What you are asked to do
Could you write out the lines below exactly, beginning with the first and finishing with the one that contains "theorem State.setPr_geti (n"?

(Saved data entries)

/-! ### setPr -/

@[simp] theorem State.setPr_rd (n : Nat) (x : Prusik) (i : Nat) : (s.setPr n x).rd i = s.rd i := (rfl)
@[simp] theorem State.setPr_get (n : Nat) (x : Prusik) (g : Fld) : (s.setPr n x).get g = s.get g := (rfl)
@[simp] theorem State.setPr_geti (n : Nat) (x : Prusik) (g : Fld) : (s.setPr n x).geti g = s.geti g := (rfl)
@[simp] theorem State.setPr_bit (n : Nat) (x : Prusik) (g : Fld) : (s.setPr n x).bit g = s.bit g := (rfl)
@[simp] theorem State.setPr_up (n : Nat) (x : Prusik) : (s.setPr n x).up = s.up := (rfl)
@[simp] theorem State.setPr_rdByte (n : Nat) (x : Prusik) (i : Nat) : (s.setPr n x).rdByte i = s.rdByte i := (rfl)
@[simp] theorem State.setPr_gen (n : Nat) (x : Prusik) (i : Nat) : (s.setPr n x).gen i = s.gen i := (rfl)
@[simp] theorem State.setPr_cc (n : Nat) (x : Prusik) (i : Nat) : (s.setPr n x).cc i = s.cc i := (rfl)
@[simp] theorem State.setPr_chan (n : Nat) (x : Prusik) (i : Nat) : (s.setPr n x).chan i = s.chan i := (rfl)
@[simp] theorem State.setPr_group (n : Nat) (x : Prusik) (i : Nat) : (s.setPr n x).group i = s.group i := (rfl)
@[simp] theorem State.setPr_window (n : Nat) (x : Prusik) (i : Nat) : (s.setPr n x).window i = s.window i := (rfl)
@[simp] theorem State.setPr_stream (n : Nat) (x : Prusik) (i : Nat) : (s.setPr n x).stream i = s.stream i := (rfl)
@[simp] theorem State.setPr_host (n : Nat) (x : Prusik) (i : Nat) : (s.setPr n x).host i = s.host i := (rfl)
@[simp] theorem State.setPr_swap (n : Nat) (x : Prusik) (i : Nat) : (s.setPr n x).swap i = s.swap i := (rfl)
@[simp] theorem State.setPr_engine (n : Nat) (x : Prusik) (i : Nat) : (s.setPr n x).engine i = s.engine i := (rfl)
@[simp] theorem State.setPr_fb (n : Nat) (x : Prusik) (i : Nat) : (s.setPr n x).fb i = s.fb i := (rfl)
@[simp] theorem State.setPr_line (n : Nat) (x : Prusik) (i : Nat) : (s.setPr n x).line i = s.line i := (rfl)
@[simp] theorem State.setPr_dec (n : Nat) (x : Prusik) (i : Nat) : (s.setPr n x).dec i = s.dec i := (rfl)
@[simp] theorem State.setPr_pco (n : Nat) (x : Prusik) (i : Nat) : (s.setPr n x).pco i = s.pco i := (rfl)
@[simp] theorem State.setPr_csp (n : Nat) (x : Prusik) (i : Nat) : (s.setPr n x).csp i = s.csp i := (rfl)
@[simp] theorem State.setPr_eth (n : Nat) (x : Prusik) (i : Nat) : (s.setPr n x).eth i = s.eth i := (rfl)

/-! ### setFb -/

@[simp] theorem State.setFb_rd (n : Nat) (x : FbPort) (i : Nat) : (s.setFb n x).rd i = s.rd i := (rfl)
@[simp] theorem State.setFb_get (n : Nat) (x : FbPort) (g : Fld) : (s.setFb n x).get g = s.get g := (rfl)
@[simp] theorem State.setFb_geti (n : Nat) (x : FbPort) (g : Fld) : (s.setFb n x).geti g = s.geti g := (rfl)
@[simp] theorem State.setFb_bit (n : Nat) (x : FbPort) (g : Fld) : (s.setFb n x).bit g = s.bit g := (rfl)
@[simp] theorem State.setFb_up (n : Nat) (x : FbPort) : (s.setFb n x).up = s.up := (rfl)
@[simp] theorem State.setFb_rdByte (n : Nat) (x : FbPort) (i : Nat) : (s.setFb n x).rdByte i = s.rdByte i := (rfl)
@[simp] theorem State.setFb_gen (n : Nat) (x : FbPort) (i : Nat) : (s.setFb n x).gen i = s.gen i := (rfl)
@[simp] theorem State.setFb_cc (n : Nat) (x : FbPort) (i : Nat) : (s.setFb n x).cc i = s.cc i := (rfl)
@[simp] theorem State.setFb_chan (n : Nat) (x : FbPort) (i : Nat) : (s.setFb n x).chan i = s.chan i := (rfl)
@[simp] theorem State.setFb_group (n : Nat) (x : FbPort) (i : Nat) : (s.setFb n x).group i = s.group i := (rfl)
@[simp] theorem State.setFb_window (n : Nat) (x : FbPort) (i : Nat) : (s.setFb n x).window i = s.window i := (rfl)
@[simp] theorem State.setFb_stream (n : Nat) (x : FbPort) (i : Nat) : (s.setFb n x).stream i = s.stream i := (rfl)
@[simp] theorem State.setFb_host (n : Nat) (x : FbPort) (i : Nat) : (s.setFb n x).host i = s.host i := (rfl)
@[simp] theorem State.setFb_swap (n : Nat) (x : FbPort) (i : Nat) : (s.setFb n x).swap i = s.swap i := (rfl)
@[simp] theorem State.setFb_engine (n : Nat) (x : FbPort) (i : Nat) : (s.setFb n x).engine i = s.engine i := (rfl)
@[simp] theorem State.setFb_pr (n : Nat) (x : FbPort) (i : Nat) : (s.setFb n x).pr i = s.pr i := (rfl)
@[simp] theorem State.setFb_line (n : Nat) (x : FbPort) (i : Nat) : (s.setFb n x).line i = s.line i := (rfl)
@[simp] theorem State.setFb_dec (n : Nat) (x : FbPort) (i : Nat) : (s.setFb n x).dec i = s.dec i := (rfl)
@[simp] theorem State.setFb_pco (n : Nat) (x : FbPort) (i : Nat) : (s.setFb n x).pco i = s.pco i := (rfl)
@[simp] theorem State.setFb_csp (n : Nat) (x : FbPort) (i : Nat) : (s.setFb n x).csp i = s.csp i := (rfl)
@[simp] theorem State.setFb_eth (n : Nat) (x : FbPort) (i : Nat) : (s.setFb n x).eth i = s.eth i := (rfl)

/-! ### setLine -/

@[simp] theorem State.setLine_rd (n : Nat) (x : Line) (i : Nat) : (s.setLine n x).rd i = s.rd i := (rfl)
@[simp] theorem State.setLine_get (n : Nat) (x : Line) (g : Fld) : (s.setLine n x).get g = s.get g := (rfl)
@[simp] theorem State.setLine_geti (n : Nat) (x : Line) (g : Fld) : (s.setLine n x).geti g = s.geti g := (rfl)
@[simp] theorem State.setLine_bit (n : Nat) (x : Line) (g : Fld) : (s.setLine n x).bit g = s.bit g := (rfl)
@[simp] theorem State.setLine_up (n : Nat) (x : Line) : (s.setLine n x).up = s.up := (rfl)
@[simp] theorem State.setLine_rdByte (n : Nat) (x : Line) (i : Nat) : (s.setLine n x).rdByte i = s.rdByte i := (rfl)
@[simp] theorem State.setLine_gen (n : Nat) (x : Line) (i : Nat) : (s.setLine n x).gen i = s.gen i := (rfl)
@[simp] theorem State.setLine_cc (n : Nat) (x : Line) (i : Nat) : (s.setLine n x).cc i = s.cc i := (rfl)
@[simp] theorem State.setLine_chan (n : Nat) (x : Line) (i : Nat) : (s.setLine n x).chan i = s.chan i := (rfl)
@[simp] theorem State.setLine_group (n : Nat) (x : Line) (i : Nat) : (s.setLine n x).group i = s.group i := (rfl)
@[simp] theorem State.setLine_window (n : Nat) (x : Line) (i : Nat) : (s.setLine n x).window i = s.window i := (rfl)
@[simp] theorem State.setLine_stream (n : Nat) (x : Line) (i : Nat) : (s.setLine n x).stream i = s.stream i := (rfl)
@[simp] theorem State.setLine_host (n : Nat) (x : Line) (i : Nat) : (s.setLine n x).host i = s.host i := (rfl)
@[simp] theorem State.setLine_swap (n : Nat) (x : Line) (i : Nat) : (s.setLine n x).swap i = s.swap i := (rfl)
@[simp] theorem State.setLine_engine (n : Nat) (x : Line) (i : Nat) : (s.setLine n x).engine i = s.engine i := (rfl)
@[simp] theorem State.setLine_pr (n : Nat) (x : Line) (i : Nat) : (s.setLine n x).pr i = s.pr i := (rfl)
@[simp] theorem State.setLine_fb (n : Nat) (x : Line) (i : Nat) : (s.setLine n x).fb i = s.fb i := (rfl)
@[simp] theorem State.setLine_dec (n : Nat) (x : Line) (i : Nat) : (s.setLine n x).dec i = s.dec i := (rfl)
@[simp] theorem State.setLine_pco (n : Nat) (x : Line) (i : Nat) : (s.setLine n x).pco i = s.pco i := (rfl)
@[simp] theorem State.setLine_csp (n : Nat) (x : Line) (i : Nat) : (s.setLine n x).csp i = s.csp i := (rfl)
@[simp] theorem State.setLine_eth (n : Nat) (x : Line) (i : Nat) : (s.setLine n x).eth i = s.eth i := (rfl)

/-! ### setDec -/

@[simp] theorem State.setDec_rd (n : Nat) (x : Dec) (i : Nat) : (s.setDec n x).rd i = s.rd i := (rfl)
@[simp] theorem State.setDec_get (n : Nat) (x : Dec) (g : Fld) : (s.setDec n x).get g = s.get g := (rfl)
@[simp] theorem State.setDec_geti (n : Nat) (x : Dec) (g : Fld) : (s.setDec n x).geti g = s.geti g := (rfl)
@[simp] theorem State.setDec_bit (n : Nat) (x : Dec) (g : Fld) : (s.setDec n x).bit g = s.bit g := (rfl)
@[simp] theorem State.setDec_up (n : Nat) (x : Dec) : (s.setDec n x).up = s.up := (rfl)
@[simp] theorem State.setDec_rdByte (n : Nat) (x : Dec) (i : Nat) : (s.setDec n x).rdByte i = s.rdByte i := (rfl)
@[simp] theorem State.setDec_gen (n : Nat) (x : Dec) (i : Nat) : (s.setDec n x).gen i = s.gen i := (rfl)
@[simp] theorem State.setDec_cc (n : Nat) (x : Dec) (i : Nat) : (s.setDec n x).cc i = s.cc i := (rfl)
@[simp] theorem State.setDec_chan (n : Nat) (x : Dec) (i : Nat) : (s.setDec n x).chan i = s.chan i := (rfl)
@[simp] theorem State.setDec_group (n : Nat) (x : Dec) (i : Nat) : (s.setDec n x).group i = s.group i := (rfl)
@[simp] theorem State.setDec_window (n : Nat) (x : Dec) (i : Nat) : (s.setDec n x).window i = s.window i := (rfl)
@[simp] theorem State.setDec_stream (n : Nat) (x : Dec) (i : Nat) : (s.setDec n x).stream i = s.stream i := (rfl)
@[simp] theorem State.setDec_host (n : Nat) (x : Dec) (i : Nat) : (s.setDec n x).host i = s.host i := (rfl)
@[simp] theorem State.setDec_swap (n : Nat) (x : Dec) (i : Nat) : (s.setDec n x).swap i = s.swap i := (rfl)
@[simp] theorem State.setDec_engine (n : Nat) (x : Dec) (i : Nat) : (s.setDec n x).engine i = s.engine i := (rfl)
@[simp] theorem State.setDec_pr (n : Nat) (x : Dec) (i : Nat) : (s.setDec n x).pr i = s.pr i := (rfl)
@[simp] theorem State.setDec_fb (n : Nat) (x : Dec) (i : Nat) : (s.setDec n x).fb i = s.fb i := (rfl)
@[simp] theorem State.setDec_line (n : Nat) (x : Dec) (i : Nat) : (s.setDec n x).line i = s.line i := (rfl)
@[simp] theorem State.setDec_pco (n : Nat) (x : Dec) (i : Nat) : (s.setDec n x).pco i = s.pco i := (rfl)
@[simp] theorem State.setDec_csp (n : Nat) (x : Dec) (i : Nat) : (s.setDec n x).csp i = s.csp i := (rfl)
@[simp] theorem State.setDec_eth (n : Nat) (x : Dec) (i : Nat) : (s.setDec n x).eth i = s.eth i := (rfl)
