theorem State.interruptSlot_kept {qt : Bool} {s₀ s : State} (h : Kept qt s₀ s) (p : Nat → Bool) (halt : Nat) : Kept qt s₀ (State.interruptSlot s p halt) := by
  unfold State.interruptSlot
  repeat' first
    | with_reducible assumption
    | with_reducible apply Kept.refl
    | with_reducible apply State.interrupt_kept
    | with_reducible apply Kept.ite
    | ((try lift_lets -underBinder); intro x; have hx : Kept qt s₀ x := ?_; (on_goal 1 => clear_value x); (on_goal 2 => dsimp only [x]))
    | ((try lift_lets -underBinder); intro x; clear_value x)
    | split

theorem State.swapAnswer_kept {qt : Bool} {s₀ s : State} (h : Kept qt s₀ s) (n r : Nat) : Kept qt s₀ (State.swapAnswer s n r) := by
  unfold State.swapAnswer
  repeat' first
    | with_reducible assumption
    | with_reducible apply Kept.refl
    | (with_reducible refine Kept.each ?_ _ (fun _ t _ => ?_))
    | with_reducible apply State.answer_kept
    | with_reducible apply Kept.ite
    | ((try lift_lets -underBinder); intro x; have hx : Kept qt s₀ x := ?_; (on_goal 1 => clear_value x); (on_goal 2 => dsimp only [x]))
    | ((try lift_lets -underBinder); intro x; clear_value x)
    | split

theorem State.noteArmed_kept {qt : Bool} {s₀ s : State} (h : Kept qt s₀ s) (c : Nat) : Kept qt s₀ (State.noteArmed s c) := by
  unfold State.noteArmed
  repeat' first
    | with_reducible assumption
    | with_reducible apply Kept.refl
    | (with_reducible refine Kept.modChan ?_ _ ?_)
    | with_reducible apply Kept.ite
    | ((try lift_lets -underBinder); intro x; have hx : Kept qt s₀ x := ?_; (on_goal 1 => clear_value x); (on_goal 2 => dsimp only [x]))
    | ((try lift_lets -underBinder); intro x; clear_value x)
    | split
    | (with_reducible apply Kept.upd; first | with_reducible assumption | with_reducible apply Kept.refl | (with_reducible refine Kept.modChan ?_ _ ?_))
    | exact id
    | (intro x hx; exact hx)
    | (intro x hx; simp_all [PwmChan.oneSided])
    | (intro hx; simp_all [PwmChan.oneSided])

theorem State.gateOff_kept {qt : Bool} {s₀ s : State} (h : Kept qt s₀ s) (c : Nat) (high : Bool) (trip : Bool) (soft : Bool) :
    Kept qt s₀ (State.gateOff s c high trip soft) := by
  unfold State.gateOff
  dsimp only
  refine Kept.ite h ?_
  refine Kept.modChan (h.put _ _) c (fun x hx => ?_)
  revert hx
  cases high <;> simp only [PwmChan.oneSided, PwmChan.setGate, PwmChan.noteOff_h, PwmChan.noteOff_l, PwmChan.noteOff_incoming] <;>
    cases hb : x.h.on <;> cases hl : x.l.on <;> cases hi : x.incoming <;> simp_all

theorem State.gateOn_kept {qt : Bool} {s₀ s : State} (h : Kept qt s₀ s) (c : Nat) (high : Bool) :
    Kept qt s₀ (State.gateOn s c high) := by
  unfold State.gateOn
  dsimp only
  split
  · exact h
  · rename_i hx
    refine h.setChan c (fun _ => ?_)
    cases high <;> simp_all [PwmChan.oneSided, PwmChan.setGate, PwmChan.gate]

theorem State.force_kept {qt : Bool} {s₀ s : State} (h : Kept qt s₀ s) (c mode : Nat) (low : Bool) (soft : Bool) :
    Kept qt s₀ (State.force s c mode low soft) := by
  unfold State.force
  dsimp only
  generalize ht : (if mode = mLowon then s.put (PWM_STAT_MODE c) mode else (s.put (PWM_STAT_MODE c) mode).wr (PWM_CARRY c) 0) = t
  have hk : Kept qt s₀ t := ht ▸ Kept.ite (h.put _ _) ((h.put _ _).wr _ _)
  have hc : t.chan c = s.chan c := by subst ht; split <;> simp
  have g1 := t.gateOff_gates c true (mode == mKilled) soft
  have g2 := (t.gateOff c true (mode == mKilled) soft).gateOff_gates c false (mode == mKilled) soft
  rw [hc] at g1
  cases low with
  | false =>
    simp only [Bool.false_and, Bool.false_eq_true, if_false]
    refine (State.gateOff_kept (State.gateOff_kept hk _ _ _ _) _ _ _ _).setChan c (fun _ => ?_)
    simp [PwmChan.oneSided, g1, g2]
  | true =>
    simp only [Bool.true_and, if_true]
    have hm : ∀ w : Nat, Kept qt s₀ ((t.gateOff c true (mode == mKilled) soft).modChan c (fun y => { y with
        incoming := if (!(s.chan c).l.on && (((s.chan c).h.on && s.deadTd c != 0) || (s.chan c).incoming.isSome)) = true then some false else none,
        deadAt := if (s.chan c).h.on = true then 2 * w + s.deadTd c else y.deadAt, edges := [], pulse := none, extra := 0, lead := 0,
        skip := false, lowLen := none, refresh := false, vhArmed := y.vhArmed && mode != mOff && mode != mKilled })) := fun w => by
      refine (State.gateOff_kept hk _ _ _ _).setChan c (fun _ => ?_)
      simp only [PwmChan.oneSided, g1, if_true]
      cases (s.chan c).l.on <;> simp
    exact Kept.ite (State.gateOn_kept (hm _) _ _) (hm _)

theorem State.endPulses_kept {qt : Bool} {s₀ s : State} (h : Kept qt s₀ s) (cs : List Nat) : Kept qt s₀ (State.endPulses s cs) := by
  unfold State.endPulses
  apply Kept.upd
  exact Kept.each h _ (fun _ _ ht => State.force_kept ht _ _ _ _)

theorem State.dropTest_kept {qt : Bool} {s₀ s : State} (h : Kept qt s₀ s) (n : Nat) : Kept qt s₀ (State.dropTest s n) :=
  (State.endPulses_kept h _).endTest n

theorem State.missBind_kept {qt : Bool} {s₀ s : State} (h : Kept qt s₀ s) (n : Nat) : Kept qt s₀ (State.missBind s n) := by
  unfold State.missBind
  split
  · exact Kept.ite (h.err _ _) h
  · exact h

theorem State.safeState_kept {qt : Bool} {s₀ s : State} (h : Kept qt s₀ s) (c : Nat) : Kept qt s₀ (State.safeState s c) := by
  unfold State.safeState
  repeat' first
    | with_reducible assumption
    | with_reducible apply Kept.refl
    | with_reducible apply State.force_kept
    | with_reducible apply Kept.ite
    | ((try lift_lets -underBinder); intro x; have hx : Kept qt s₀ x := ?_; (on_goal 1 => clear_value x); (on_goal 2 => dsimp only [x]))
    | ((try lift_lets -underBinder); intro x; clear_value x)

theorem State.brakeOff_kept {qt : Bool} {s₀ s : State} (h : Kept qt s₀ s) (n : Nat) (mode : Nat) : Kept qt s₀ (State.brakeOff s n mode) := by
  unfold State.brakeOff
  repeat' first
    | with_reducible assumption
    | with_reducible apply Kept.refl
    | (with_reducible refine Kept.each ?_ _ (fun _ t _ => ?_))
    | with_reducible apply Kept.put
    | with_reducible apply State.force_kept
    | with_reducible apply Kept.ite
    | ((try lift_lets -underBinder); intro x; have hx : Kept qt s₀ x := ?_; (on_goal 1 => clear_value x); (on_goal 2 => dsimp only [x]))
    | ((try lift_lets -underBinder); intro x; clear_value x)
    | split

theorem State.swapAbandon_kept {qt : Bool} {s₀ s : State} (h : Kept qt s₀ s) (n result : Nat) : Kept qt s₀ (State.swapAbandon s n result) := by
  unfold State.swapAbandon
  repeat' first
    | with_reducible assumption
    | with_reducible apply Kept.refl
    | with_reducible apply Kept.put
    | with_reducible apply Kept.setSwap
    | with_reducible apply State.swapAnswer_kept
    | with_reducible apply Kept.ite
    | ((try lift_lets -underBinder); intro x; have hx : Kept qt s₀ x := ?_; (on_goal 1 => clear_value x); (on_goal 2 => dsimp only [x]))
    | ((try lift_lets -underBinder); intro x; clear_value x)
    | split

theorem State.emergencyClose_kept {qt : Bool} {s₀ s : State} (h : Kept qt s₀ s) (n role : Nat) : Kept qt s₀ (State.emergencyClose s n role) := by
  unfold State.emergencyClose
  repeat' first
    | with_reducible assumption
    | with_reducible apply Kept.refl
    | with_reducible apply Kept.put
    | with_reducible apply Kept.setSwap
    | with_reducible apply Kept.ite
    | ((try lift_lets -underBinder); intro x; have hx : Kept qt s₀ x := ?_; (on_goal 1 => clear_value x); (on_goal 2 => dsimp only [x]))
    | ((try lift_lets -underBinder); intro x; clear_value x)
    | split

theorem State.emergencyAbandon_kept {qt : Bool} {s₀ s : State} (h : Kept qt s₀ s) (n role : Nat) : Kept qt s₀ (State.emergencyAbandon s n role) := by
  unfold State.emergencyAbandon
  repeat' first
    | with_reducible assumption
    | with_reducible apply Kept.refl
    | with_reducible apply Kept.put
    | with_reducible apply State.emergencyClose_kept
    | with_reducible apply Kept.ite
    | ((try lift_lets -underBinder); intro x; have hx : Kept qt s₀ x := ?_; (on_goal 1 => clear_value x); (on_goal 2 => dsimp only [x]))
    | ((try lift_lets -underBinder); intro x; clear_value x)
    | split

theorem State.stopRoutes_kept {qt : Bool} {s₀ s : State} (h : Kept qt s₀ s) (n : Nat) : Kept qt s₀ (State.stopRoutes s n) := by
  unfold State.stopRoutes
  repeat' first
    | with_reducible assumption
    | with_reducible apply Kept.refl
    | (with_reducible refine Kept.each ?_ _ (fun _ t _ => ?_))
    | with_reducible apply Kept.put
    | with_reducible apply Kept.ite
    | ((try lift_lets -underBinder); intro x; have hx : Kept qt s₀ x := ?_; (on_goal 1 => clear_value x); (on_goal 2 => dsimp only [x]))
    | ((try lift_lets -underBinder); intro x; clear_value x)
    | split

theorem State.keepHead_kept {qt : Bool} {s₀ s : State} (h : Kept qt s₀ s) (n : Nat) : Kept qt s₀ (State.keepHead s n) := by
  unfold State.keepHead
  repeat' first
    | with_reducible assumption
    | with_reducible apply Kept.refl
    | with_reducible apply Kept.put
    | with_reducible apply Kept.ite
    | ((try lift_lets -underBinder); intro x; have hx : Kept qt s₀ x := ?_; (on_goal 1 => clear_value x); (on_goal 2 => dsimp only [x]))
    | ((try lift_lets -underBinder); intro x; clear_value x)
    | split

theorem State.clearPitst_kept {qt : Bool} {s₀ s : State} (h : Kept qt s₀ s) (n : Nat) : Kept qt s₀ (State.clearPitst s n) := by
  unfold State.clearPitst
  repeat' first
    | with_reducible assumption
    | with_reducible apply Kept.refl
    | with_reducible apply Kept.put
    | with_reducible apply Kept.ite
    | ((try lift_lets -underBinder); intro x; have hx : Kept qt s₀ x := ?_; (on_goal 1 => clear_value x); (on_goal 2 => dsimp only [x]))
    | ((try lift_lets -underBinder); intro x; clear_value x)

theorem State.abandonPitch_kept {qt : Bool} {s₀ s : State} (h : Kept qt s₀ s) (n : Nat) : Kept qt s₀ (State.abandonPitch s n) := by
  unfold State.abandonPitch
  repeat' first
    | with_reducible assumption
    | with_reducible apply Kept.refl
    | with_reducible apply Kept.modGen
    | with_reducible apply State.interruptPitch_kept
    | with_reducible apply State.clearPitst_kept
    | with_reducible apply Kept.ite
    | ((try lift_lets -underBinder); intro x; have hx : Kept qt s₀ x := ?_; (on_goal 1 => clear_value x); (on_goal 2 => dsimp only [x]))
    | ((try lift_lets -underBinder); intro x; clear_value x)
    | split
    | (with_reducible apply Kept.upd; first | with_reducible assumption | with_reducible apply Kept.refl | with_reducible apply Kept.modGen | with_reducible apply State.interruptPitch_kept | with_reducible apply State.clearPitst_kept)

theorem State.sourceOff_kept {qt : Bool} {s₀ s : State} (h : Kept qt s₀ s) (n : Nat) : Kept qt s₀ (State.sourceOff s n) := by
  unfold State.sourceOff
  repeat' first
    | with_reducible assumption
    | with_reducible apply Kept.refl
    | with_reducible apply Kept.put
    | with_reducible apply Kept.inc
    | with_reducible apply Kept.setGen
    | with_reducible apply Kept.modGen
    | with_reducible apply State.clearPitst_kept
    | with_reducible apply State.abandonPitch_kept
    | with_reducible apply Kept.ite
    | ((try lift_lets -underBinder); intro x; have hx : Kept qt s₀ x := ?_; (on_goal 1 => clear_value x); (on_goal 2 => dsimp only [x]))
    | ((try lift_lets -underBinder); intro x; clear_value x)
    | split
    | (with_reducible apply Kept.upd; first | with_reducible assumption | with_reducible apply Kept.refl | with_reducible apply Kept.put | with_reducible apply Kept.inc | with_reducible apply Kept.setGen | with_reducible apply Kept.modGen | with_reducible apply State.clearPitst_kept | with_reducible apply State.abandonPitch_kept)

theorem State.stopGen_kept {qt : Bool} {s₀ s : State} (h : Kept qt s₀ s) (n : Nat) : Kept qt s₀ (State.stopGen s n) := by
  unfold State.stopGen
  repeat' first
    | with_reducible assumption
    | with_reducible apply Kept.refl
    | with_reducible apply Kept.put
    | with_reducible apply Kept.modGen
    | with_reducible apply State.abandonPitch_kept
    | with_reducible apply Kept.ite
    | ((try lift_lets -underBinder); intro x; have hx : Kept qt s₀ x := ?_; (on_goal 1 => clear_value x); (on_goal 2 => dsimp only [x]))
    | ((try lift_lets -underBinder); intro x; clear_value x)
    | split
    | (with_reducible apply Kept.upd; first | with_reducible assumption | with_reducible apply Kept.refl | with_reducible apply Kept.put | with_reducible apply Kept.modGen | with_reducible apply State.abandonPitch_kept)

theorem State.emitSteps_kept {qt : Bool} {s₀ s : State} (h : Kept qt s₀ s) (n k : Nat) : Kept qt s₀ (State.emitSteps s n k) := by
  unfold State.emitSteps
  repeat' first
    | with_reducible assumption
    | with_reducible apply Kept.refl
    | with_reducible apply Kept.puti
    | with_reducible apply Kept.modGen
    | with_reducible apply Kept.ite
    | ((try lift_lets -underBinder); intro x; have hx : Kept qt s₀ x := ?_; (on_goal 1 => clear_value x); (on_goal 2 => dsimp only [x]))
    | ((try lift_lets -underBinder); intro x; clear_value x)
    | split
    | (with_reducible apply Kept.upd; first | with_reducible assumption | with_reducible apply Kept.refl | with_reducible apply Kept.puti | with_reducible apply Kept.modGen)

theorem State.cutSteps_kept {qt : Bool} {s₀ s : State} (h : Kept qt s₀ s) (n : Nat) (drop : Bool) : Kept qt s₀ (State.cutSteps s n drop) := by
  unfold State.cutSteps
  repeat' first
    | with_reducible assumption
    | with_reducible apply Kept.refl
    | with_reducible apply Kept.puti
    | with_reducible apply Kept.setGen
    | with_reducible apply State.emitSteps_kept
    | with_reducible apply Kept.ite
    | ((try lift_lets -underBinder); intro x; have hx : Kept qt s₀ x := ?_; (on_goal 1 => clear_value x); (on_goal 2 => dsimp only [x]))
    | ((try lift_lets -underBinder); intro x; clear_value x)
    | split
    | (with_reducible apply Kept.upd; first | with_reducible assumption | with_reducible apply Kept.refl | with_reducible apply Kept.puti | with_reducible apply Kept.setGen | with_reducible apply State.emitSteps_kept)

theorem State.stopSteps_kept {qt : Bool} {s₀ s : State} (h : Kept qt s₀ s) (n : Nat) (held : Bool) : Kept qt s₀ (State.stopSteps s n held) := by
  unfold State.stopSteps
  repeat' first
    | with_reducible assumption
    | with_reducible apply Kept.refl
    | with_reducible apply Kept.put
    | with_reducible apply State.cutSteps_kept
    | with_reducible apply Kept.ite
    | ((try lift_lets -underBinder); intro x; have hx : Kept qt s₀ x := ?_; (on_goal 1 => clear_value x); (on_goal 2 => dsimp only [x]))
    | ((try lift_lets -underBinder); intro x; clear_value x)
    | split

Exercise output
/-! ### setPr -/

@[simp] theorem State.setPr_rd (n : Nat) (x : Prusik) (i : Nat) : (s.setPr n x).rd i = s.rd i := (rfl)
@[simp] theorem State.setPr_get (n : Nat) (x : Prusik) (g : Fld) : (s.setPr n x).get g = s.get g := (rfl)
@[simp] theorem State.setPr_geti (n : Nat) (x : Prusik) (g : Fld) : (s.setPr n x).geti g = s.geti g := (rfl)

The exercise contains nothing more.